=== Recorded information ===
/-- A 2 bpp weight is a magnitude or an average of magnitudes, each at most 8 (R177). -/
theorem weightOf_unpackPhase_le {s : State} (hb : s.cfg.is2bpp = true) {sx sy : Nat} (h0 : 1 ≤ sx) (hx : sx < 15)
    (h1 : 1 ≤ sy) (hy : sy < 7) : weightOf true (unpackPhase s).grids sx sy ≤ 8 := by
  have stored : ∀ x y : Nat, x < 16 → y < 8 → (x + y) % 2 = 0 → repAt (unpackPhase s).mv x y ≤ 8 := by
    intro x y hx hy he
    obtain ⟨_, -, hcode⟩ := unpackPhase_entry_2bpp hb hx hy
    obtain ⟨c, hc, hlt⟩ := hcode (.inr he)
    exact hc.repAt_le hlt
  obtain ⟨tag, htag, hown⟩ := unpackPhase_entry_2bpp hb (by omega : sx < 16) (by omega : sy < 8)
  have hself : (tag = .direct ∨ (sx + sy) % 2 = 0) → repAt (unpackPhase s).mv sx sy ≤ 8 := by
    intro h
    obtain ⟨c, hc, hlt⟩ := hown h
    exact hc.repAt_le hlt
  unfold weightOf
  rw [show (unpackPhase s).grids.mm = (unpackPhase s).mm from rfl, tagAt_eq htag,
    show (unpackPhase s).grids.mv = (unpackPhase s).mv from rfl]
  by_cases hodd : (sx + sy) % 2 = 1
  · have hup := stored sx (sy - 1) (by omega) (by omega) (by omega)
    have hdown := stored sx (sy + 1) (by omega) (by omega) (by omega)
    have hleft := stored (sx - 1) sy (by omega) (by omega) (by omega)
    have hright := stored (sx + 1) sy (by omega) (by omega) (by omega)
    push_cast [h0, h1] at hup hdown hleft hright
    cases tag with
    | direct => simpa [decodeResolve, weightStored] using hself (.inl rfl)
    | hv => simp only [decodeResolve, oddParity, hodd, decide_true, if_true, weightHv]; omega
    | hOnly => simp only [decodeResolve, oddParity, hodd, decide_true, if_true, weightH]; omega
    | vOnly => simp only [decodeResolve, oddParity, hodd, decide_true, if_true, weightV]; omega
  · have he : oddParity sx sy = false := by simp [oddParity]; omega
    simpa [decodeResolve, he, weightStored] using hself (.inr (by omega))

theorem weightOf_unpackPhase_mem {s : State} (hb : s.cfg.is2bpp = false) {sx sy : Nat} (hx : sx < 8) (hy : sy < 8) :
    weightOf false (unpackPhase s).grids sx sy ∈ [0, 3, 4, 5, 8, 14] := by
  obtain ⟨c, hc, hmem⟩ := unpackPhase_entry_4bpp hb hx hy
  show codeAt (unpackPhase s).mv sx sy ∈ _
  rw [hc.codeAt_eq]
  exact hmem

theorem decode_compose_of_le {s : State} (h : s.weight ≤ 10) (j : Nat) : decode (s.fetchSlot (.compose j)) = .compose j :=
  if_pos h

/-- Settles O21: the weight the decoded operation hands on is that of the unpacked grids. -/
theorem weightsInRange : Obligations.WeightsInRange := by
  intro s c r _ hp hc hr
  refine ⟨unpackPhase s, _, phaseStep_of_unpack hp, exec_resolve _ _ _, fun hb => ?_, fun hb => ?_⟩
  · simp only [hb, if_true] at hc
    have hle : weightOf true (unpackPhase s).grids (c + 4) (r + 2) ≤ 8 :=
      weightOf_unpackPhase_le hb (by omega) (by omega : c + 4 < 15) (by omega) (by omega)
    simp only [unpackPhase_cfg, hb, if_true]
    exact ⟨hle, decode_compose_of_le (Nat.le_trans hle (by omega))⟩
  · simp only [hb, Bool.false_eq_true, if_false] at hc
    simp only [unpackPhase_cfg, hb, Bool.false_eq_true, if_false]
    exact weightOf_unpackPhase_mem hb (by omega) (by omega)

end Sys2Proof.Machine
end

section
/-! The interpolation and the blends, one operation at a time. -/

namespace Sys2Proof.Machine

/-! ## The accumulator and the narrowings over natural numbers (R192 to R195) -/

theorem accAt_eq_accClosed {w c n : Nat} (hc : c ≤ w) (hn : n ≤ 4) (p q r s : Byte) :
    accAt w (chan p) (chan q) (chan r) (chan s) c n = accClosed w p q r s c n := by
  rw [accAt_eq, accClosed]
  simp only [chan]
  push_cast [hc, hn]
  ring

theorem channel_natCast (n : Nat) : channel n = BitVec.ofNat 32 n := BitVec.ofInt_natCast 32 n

---

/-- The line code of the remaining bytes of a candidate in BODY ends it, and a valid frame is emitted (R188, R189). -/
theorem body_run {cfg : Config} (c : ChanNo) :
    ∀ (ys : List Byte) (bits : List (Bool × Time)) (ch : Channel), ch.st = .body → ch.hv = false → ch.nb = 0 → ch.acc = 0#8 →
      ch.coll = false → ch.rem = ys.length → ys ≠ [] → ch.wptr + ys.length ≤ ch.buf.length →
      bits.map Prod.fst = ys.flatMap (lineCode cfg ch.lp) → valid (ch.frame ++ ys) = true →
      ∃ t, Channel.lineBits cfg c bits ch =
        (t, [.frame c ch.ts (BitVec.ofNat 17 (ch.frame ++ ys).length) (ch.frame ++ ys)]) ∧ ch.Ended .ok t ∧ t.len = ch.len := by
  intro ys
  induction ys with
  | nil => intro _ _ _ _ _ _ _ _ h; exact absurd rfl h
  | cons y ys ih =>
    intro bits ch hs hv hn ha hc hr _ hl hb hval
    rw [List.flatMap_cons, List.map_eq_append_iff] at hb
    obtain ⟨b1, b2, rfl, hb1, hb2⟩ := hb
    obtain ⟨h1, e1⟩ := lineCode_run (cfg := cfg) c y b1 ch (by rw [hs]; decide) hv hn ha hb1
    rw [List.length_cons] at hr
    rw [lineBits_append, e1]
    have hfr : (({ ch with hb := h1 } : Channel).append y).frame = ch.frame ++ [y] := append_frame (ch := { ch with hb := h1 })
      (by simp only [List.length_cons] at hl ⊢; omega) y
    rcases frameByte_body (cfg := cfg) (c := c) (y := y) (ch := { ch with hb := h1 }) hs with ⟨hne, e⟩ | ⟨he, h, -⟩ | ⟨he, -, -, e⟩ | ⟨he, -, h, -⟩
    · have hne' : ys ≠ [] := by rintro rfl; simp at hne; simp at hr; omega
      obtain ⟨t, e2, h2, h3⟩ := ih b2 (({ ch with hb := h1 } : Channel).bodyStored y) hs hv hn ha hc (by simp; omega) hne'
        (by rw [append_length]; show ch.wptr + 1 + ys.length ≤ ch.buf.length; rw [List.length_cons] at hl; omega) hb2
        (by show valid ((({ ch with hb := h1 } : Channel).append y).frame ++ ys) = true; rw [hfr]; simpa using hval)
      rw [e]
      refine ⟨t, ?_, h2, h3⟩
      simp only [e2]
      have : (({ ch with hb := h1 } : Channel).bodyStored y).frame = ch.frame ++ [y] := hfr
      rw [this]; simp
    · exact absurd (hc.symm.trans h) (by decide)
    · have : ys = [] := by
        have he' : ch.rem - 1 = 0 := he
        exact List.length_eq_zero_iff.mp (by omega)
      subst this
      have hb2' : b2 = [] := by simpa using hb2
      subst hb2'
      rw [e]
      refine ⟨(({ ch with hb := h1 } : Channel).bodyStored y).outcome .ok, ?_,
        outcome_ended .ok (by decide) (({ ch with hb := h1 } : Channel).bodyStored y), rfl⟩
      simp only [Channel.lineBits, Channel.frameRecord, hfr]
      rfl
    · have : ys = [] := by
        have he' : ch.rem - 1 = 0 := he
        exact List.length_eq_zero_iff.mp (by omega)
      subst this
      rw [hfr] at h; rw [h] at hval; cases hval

=== Task to carry out ===
Above are the records; report each line in them that includes the word "only".

=== Answer section ===
    | hv => simp only [decodeResolve, oddParity, hodd, decide_true, if_true, weightHv]; omega
    | hOnly => simp only [decodeResolve, oddParity, hodd, decide_true, if_true, weightH]; omega
    | vOnly => simp only [decodeResolve, oddParity, hodd, decide_true, if_true, weightV]; omega
  · simp only [hb, if_true] at hc
    simp only [unpackPhase_cfg, hb, if_true]
  · simp only [hb, Bool.false_eq_true, if_false] at hc
    simp only [unpackPhase_cfg, hb, Bool.false_eq_true, if_false]
  simp only [chan]
      (by simp only [List.length_cons] at hl ⊢; omega) y
      simp only [e2]
      simp only [Channel.lineBits, Channel.frameRecord, hfr]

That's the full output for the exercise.